Well, it comes down to the fact that we'll probably never know the whole story. So, one can twist it and use it for any purpose at all, that is true.

Knowing stories of rural Mexico and birth, and serving some women who have lived there, I tend to be a bit cynical. But, alas, my opinion is one that is disregarded because of my passion for natural birth.

Not worried about it, but it is interesting how many different (or maybe, in everyone else's eye, not so different) views on this story there are.


----------



## muse (Apr 17, 2002)

What an incredible amount of judgement going on here! And what an American-centric view some people are spouting.

This woman lived in a rural setting, no electricity, no water, 8 hrs from the nearest hospital.

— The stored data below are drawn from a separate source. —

/-- R161, R166: the card takes the rest of the parcel in transfer (all at once in this command, with the toggles that
result: the model's choice, log 5): the outbound direction is IDLE, and after a response nothing is owed and the inbound
direction is OPEN. In the quiet frames nothing is taken (R163). At the end of a frame the card takes at most one byte: a
byte not taken stays on offer, the next one follows it, and the last one completes the transfer. -/
def Obligations.TransferCompletes : Prop :=
  (∀ (s : State) (p : Pos) (x : Transfer), s.running = true → s.time.due = .nothing → s.settled →
    (s.lane p).sending = some x → x.taken < x.bytes.length →
    (980 ≤ s.time.frame → exec (.transferComplete p) s = .next s) ∧
    (s.time.frame < 980 → ∃ t, exec (.transferComplete p) s = .next t ∧ Unchanged [.lanes, .moment] s t ∧
      (∀ q, q ≠ p → t.lane q = s.lane q) ∧
      let offer := if (x.bytes.length - x.taken) % 2 = 1 then (s.lane p).offer else !(s.lane p).offer
      t.lane p = if x.what = .response
        then { s.lane p with sending := none, offer := offer, cardTake := offer, owed := none, inbound := .opened }
        else { s.lane p with sending := none, offer := offer, cardTake := offer })) ∧
  ∀ (s : State) (segs : List (BitVec 48)) (order : FrameOrder) (p : Pos) (x : Transfer), s.running = true →
    s.time.due = .nothing → s.time.frame < 979 → s.occupied p = true → (s.lane p).sending = some x →
    x.taken < x.bytes.length →
    ∃ t, exec (.frameEnd segs order) s = .next t ∧
      (t.occupied p = true →
        let l := s.lane p
        let c := segmentOf segs p
        (c.take ≠ l.offer → (t.lane p).sending = some x ∧ (t.lane p).offer = l.offer) ∧
        (c.take = l.offer → x.taken + 1 < x.bytes.length →
          (t.lane p).sending = some { x with taken := x.taken + 1 } ∧ (t.lane p).offer = !l.offer) ∧
        (c.take = l.offer → x.taken + 1 = x.bytes.length →
          (∀ y, (t.lane p).sending = some y → y.taken = 0) ∧
          (x.what = .response → c.offer = l.take → (t.lane p).owed = none ∧ (t.lane p).inbound = .opened)))

/-- R164, R165: malformed bytes are answered BAD_FORM with the kind byte as received, and a well-formed parcel whose
kind is no request kind is answered UNKNOWN_KIND. (The subject bits of a BAD_FORM are 0, log 26.) -/
def Obligations.BadParcelsAnswered : Prop :=
  ∀ (s : State) (p : Pos) (bytes : List Byte) (kind : Byte) (payload : List Byte), s.settled →
    s.hears p = true →
    let held (n : Nat) (code : Code) (content : List Byte) : Lane :=
      { s.lane p with
        inbound := .held, buffer := [], take := if n % 2 = 1 then !(s.lane p).take else (s.lane p).take
        owed := some { code := code, kind := kind, subject := 0, content := content, withheld := false } }
    (malformed bytes = some kind →
      ∃ t, exec (.badForm p bytes) s = .next t ∧ Unchanged [.lanes, .moment] s t ∧
        t.lane p = held bytes.length .badForm [kind] ∧ ∀ q, q ≠ p → t.lane q = s.lane q) ∧
    (kind ∉ requestKinds → payload.length ≤ 30 →
      ∃ t, exec (.unknownKind p kind payload) s = .next t ∧ Unchanged [.lanes, .moment] s t ∧
        t.lane p = held (2 + payload.length) .unknownKind [] ∧ ∀ q, q ≠ p → t.lane q = s.lane q)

Greaseball if you believe so strongly in homebirth why do you believe this woman should have driven to a hospital early on (where they very likely would have done a C-section automatically)? She had already given birth a number of times, and by the sounds of it is an empowered woman who knows her own body. The baby wasn't coming out vaginally (IT HAPPENS! Don't go slamming people who need C sections, sometimes they ARE necessary) so she took drastic measures. Call it mama instinct. She knew what she had to do to save the baby's life. She survived, the baby survived. Shouldn't we all be very happy for them, and impressed with her strength and wisdom? It makes me wonder how long women have been doing this, historically.


----------



## DreamsInDigital (Sep 18, 2003)

Pam, I would never disregard your views just because of your profession or your passion.
In fact, I was waiting to see what you said about this. I thought if anyone had an opinion worth reading, you would. I could have sworn I saw something in your journal about it but I must have been mistaken. There are some of us here who adore you!







So don't feel bad.


----------



## PurpleBasil (Jan 28, 2004)

ITA Dreams in Digital! Pamamidwife, if anyone knows what the birthing climate is like in rural Mexico, it is you (on this thread).

There is a lot of projecting and hypothizing going on here from people who do not know the kind of birth management and _lack of belief in women's birthing bodies_ going on in rural Mexco for some time in recent history.

If you don't know the context for this woman because you do not know the birthing climate there, then the stories you make up about what it was like fall very short of what it most likely was!

No one said a C-section wasn't necessary, muse. You and everyone else in the world will not know what kind of FTP (if it was) happened in that birth, babies position, etc. We don't even know if she had previous c-sections (although I'd bet dollars to doughnuts she did!)

I do not understand why a woman gave birth eight times and apparently had little to no plan for this ninth birth. UCers get all sorts of flack for being reckless and irresponsible for the baby so it would seem that eight births would have produced some kind of idea in her head about a possible plan for the timeline she might face. Maybe not.


----------



## djs_girl517 (Feb 29, 2004)

Quote:

_Originally posted by muse_
*What an incredible amount of judgement going on here! And what an American-centric view some people are spouting.

This woman lived in a rural setting, no electricity, no water, 8 hrs from the nearest hospital. Greaseball if you believe so strongly in homebirth why do you believe this woman should have driven to a hospital early on (where they very likely would have done a C-section automatically)? She had already given birth a number of times, and by the sounds of it is an empowered woman who knows her own body. The baby wasn't coming out vaginally (IT HAPPENS! Don't go slamming people who need C sections, sometimes they ARE necessary) so she took drastic measures. Call it mama instinct. She knew what she had to do to save the baby's life. She survived, the baby survived. Shouldn't we all be very happy for them, and impressed with her strength and wisdom?*
ITA


----------



## candiland (Jan 27, 2002)

Muse, I'm totally confused by your post









We simply want to know the details of WHY this happened. Greaseball was simply saying that if you know you will need a cesarean - and, contrary to popular belief, homebirth advocates realize some women NEED cesareans







: - why are you near your due date eight hours away from a hospital?









And if she did not know she needed a cesarean, how did she know she needed one so quickly and drastically? Those of us who study birth know that there are factors that would tell us a cesarean may be needed ASAP - a prolapsed cord, low to no heart tones for an extended period of time, etc. - we are simply wondering what happened to make this woman think she needed a cesarean so quickly. It doesn't say in any of the articles.

How can this be misconstrued to say we are judging this woman? Just because we want to know more information?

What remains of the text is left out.